CNNs are also well suited for transfer learning, in which a pretrained model is fine-tuned for new tasks. This reusability makes CNNs versatile and efficient, particularly for tasks with limited training data. Building on preexisting networks enables machine learning developers to deploy CNNs in various real-world scenarios while minimizing computational costs.
As described above, CNNs are more computationally efficient than traditional fully connected neural networks thanks to their use of parameter sharing. Due to their streamlined architecture, CNNs can be deployed on a wide range of devices, including mobile devices such as smartphones, and in edge computing scenarios.
For more on artificial intelligence-related terms, read the following articles:
Applications of convolutional neural networks
Because processing and interpreting visual data is such a common task, CNNs have a wide range of real-world applications, from healthcare and automotive to social media and retail.

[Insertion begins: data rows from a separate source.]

-- ==== Sys2Proof/Machine/Core.lean ====
section
/-!
DEFINITION. The block as the host runs it.
-/

def Sys2Proof.core : Host.Core :=
  { State := Sys2Proof.Machine.State,
    Fault := Sys2Proof.Machine.Fault,
    Refusal := Sys2Proof.Machine.Refusal,
    step := Sys2Proof.Machine.step,
    reset := Sys2Proof.Machine.State.reset }
end

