-- ==== Sys2Proof/Safety.lean ====
section
/-!
DEFINITION. What counts as a sound state and a sound run of the block, and the conditions under which the statements say that a
command has its effect, in the terms the statements use.
-/

namespace Sys2Proof

open Machine

/-- Memory of the Hold in its one canonical form: addresses strictly rising, no byte equal to what an unlisted byte reads
as, which is 0 (R223, EMPTY lines are all zeros). -/
def Memory.wf (m : List Host.Cell) : Bool := tcanon (0 : Byte) m

/-- The block's memory is in canonical form. -/
def memSound (s : State) : Prop := Memory.wf s.blk.hold.mem = true

/-- Every bit that is 1 in an OTP word of a is 1 in the same word of b. -/
def otpGrows (a b : Block) : Prop := ∀ k, otpWord a k ||| otpWord b k = otpWord b k

/-- The state with another block; the queue as it is. -/
def after (s : State) (b : Block) : State := { s with blk := b }

/-- The block runs (R52), `tst_freeze` halts nothing (R73), and no work of an earlier step waits. -/
def awake (b : Block) : Prop := b.phase = .running ∧ frozen b = false ∧ b.work = []

/-- A write of the master to the register at offset o of page p reaches it (R17), and the block is awake. -/
def writable (b : Block) (m : Master) (p o : Nat) : Prop :=
  awake b ∧ ∃ al, gate (fresh b) m (offsetFor m p o) true = .pass p o al

/-- A read of the register reaches it, and the block is awake. -/
def readable (b : Block) (m : Master) (p o : Nat) : Prop :=
  awake b ∧ gate (fresh b) m (offsetFor m p o) false = .pass p o none

/-- The command's own effect on s makes the block b; what b's work brings about in other units is then settled. -/
def begins (c : Instr) (s : State) (b : Block) : Prop := exec c s = .next (after s (settle settleFuel b))

/-- The command takes s to the block b, with nothing left to settle. -/
def becomes (c : Instr) (s : State) (b : Block) : Prop := exec c s = .next (after s b)

end Sys2Proof
end

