-- ==== Sys2Proof/Certificates/Slice0/Obligations.lean ====
section
/-!
DEFINITION. The statements for the provers. Each is named for what it states; `becomes` and `begins` (Safety.lean) say that the
command answers a next state, so every statement whose conclusion is one of them says that the command completes, and gives the
whole next block, which is the command's frame: what the expression does not change stays.
-/

open Sys2Proof Sys2Proof.Machine

/-! ### The queue -/

/-- One step takes the command in front and runs it on the block with the queue's rest. -/
def Obligations.StepRunsFrontCommand : Prop :=
  ∀ (s : State) (c : Instr) (rest : List Instr), s.pending = c :: rest → step s = exec c { s with pending := rest }

/-- Every command answers a next state with the queue as it is, from every state: none faults and none is refused. -/
def Obligations.EveryCommandAnswers : Prop :=
  ∀ (c : Instr) (s : State), ∃ b, becomes c s b

/-- With nothing waiting only the timebase moves (the model's choice, log entry 10). -/
def Obligations.EmptyQueueTicks : Prop :=
  ∀ s : State, s.pending = [] → step s = .next { s with blk := { s.blk with tick := s.blk.tick + 1 } }

/-! ### Register access -/

/-- REGISTER_WRITE, SET_ALIAS_WRITE, CLR_ALIAS_WRITE on PAGE_IRQ_EN, the control register every page has: a plain write sets its RW bits, the SET
alias at +0x800 sets the bits written 1, the CLR alias at +0xC00 clears them, and nothing else changes. -/
def Obligations.AliasWritesSetAndClear : Prop :=
  ∀ (s : State) (m : Master) (p off : Nat) (v : Word), awake s.blk → off % 4 = 0 →
    (gate (fresh s.blk) m off true = .pass p 0x01C none →
      becomes (.registerWrite m off 4 v.toNat) s (modPage (errKey m p) (fun x => { x with irqEn := v }) (fresh s.blk))) ∧
    (gate (fresh s.blk) m (off + 0x800) true = .pass p 0x01C (some true) →
      becomes (.setAliasWrite m off v) s
        (modPage (errKey m p) (fun x => { x with irqEn := (pageAt s.blk (errKey m p)).irqEn ||| v }) (fresh s.blk))) ∧
    (gate (fresh s.blk) m (off + 0xC00) true = .pass p 0x01C (some false) →
      becomes (.clrAliasWrite m off v) s
        (modPage (errKey m p) (fun x => { x with irqEn := (pageAt s.blk (errKey m p)).irqEn &&& ~~~v }) (fresh s.blk)))

/-- REGISTER_WRITE that its master's class may not make has no effect, and the page's PAGE_ERR records it; one of a size or alignment no rule
admits is ignored and recorded as DENIED; one outside the IDE stream of its function is an Unsupported Request. -/
def Obligations.RefusedWriteRecordsError : Prop :=
  ∀ (s : State) (m : Master) (off size val k : Nat) (c : Byte), awake s.blk →
    (off % 4 = 0 → gate (fresh s.blk) m off true = .refuse k c →
      becomes (.registerWrite m off 4 val) s (recordErr k c (errBerthOf m) (fresh s.blk))) ∧
    (∀ (p r : Nat) (al : Option Bool), ¬(size = 4 ∧ off % 4 = 0) → ¬(size = 8 ∧ off % 8 = 0) →
      gate (fresh s.blk) m (off / 4 * 4) true = .pass p r al →
      becomes (.registerWrite m off size val) s (recordErr (errKey m p) cDenied (errBerthOf m) (fresh s.blk))) ∧
    (off % 4 = 0 → gate (fresh s.blk) m off true = .unsupported →
      becomes (.registerWrite m off 4 val) s (emit .unsupported (fresh s.blk)))

/-- PAGE_ERR_CLEAR and PAGE_IRQ_CLR_WRITE: writing VALID clears the record; an error or an event of the same handshake stays set. GLB_TICK_LO_READ
answers the low word and latches the high word for the master. -/
def Obligations.HeaderClearsKeepNewEvents : Prop :=
  ∀ (s : State) (m : Master) (p : Nat) (v ev : Word) (e : ErrEvent), present s.blk.build p = true →
    (writable s.blk m p 0x014 → becomes (.pageErrClear m p none) s (modPage (errKey m p) clearErr (fresh s.blk))) ∧
    (writable s.blk m p 0x014 → becomes (.pageErrClear m p (some e)) s
      { modPage (errKey m p) (fun x => noteErr (code e.code) (e.berth.map Fin.val) (clearErr x)) (fresh s.blk) with
        errSeen := some (code e.code) }) ∧
    (writable s.blk m p 0x020 → becomes (.pageIrqClrWrite m p v ev) s (modPage (errKey m p)
      (fun x => { x with irqRaw := (x.irqRaw &&& ~~~(v &&& 0xFFFFFFFE)) ||| (ev &&& 0xFFFFFFFE) }) (fresh s.blk))) ∧
    (readable s.blk m 0x00 0x050 → becomes (.glbTickLoRead m 0x050 4) s
      (emit (.readData (s.blk.tick.setWidth 32)) (setLatch m 0 ((s.blk.tick >>> 32).setWidth 32) (fresh s.blk))))
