@[simp] theorem signalIrq_build (k : Nat) (b : Block) : (signalIrq k b).build = b.build := by obtain ⟨_, e⟩ := signalIrq_frame k b; rw [e]
@[simp] theorem signalIrq_phase (k : Nat) (b : Block) : (signalIrq k b).phase = b.phase := by obtain ⟨_, e⟩ := signalIrq_frame k b; rw [e]
@[simp] theorem signalIrq_porN (k : Nat) (b : Block) : (signalIrq k b).porN = b.porN := by obtain ⟨_, e⟩ := signalIrq_frame k b; rw [e]
@[simp] theorem signalIrq_pins (k : Nat) (b : Block) : (signalIrq k b).pins = b.pins := by obtain ⟨_, e⟩ := signalIrq_frame k b; rw [e]
@[simp] theorem signalIrq_tick (k : Nat) (b : Block) : (signalIrq k b).tick = b.tick := by obtain ⟨_, e⟩ := signalIrq_frame k b; rw [e]
@[simp] theorem signalIrq_draws (k : Nat) (b : Block) : (signalIrq k b).draws = b.draws := by obtain ⟨_, e⟩ := signalIrq_frame k b; rw [e]
@[simp] theorem signalIrq_work (k : Nat) (b : Block) : (signalIrq k b).work = b.work := by obtain ⟨_, e⟩ := signalIrq_frame k b; rw [e]
@[simp] theorem signalIrq_errSeen (k : Nat) (b : Block) : (signalIrq k b).errSeen = b.errSeen := by obtain ⟨_, e⟩ := signalIrq_frame k b; rw [e]
@[simp] theorem signalIrq_pages (k : Nat) (b : Block) : (signalIrq k b).pages = b.pages := by obtain ⟨_, e⟩ := signalIrq_frame k b; rw [e]
@[simp] theorem signalIrq_regs (k : Nat) (b : Block) : (signalIrq k b).regs = b.regs := by obtain ⟨_, e⟩ := signalIrq_frame k b; rw [e]
@[simp] theorem signalIrq_latches (k : Nat) (b : Block) : (signalIrq k b).latches = b.latches := by obtain ⟨_, e⟩ := signalIrq_frame k b; rw [e]
@[simp] theorem signalIrq_otp (k : Nat) (b : Block) : (signalIrq k b).otp = b.otp := by obtain ⟨_, e⟩ := signalIrq_frame k b; rw [e]
@[simp] theorem signalIrq_otpRuns (k : Nat) (b : Block) : (signalIrq k b).otpRuns = b.otpRuns := by obtain ⟨_, e⟩ := signalIrq_frame k b; rw [e]
@[simp] theorem signalIrq_lcs (k : Nat) (b : Block) : (signalIrq k b).lcs = b.lcs := by obtain ⟨_, e⟩ := signalIrq_frame k b; rw [e]
@[simp] theorem signalIrq_keys (k : Nat) (b : Block) : (signalIrq k b).keys = b.keys := by obtain ⟨_, e⟩ := signalIrq_frame k b; rw [e]
@[simp] theorem signalIrq_kstg (k : Nat) (b : Block) : (signalIrq k b).kstg = b.kstg := by obtain ⟨_, e⟩ := signalIrq_frame k b; rw [e]
@[simp] theorem signalIrq_gse (k : Nat) (b : Block) : (signalIrq k b).gse = b.gse := by obtain ⟨_, e⟩ := signalIrq_frame k b; rw [e]
@[simp] theorem signalIrq_lnds (k : Nat) (b : Block) : (signalIrq k b).lnds = b.lnds := by obtain ⟨_, e⟩ := signalIrq_frame k b; rw [e]
@[simp] theorem signalIrq_xings (k : Nat) (b : Block) : (signalIrq k b).xings = b.xings := by obtain ⟨_, e⟩ := signalIrq_frame k b; rw [e]
@[simp] theorem signalIrq_hold (k : Nat) (b : Block) : (signalIrq k b).hold = b.hold := by obtain ⟨_, e⟩ := signalIrq_frame k b; rw [e]
@[simp] theorem signalIrq_mems (k : Nat) (b : Block) : (signalIrq k b).mems = b.mems := by obtain ⟨_, e⟩ := signalIrq_frame k b; rw [e]
@[simp] theorem signalIrq_mema (k : Nat) (b : Block) : (signalIrq k b).mema = b.mema := by obtain ⟨_, e⟩ := signalIrq_frame k b; rw [e]
@[simp] theorem signalIrq_objs (k : Nat) (b : Block) : (signalIrq k b).objs = b.objs := by obtain ⟨_, e⟩ := signalIrq_frame k b; rw [e]
@[simp] theorem signalIrq_fences (k : Nat) (b : Block) : (signalIrq k b).fences = b.fences := by obtain ⟨_, e⟩ := signalIrq_frame k b; rw [e]
@[simp] theorem signalIrq_ctxs (k : Nat) (b : Block) : (signalIrq k b).ctxs = b.ctxs := by obtain ⟨_, e⟩ := signalIrq_frame k b; rw [e]
@[simp] theorem signalIrq_copies (k : Nat) (b : Block) : (signalIrq k b).copies = b.copies := by obtain ⟨_, e⟩ := signalIrq_frame k b; rw [e]
@[simp] theorem signalIrq_berths (k : Nat) (b : Block) : (signalIrq k b).berths = b.berths := by obtain ⟨_, e⟩ := signalIrq_frame k b; rw [e]
@[simp] theorem signalIrq_sched (k : Nat) (b : Block) : (signalIrq k b).sched = b.sched := by obtain ⟨_, e⟩ := signalIrq_frame k b; rw [e]
@[simp] theorem signalIrq_sync (k : Nat) (b : Block) : (signalIrq k b).sync = b.sync := by obtain ⟨_, e⟩ := signalIrq_frame k b; rw [e]
@[simp] theorem signalIrq_sue (k : Nat) (b : Block) : (signalIrq k b).sue = b.sue := by obtain ⟨_, e⟩ := signalIrq_frame k b; rw [e]
@[simp] theorem signalIrq_ecc (k : Nat) (b : Block) : (signalIrq k b).ecc = b.ecc := by obtain ⟨_, e⟩ := signalIrq_frame k b; rw [e]
@[simp] theorem signalIrq_recv (k : Nat) (b : Block) : (signalIrq k b).recv = b.recv := by obtain ⟨_, e⟩ := signalIrq_frame k b; rw [e]
@[simp] theorem signalIrq_sess (k : Nat) (b : Block) : (signalIrq k b).sess = b.sess := by obtain ⟨_, e⟩ := signalIrq_frame k b; rw [e]
@[simp] theorem signalIrq_dbg (k : Nat) (b : Block) : (signalIrq k b).dbg = b.dbg := by obtain ⟨_, e⟩ := signalIrq_frame k b; rw [e]
@[simp] theorem signalIrq_trc (k : Nat) (b : Block) : (signalIrq k b).trc = b.trc := by obtain ⟨_, e⟩ := signalIrq_frame k b; rw [e]
@[simp] theorem signalIrq_certs (k : Nat) (b : Block) : (signalIrq k b).certs = b.certs := by obtain ⟨_, e⟩ := signalIrq_frame k b; rw [e]
@[simp] theorem signalIrq_mgmt (k : Nat) (b : Block) : (signalIrq k b).mgmt = b.mgmt := by obtain ⟨_, e⟩ := signalIrq_frame k b; rw [e]
@[simp] theorem signalIrq_slip (k : Nat) (b : Block) : (signalIrq k b).slip = b.slip := by obtain ⟨_, e⟩ := signalIrq_frame k b; rw [e]

theorem setPage_frame (k : Nat) (p : Page) (b : Block) : ∃ ps os, setPage k p b = { b with pages := ps, out := os } := by
  simp only [setPage]
  split
  · obtain ⟨os, e⟩ := signalIrq_frame k { b with pages := tset {} b.pages k p }
    exact ⟨_, os, e⟩
  · exact ⟨_, _, rfl⟩

/-- A change of a page reaches the LNKC page for a Landing, and the ports. -/
theorem modPage_frame (k : Nat) (f : Page → Page) (b : Block) : ∃ ps os, modPage k f b = { b with pages := ps, out := os } := by
  simp only [modPage]
  split
  · obtain ⟨ps, os, e⟩ := setPage_frame k (f (pageAt b k)) b
    obtain ⟨ps', os', e'⟩ := setPage_frame 0x08 { pageAt (setPage k (f (pageAt b k)) b) 0x08 with
      irqRaw := setBitW (pageAt (setPage k (f (pageAt b k)) b) 0x08).irqRaw 1 } (setPage k (f (pageAt b k)) b)
    rw [e', e]
    exact ⟨_, _, rfl⟩
  · exact setPage_frame k _ b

Some of the most common fields in which CNNs are used include the following:
- Healthcare. In the healthcare sector, CNNs are used to assist in medical diagnostics and imaging. For example, a CNN could analyze medical images such as X-rays or pathology slides to detect anomalies indicative of disease, thereby aiding in diagnosis and treatment planning.
- Automotive. The automotive industry uses CNNs in self-driving cars that navigate their environments by interpreting camera and sensor data. CNNs are also useful in AI-powered features of nonautonomous vehicles, such as automated cruise control and parking assistance.
- Social media. On social media platforms, CNNs are employed in a range of image analysis tasks. For example, a social media company might use a CNN to suggest people to tag in photographs or to flag potentially offensive images for moderation.
- Retail. E-commerce retailers use CNNs in visual search systems that let users search for products using images rather than text. Online retailers can also use CNNs to improve their recommender systems by identifying products that visually resemble those a shopper has shown interest in.
- Virtual assistants. Although CNNs are most often used to work with image data, virtual assistants are a good example of applying CNNs to audio processing problems. CNNs can recognize spoken keywords and help interpret users' commands, enhancing a virtual assistant's ability to understand and respond to its user.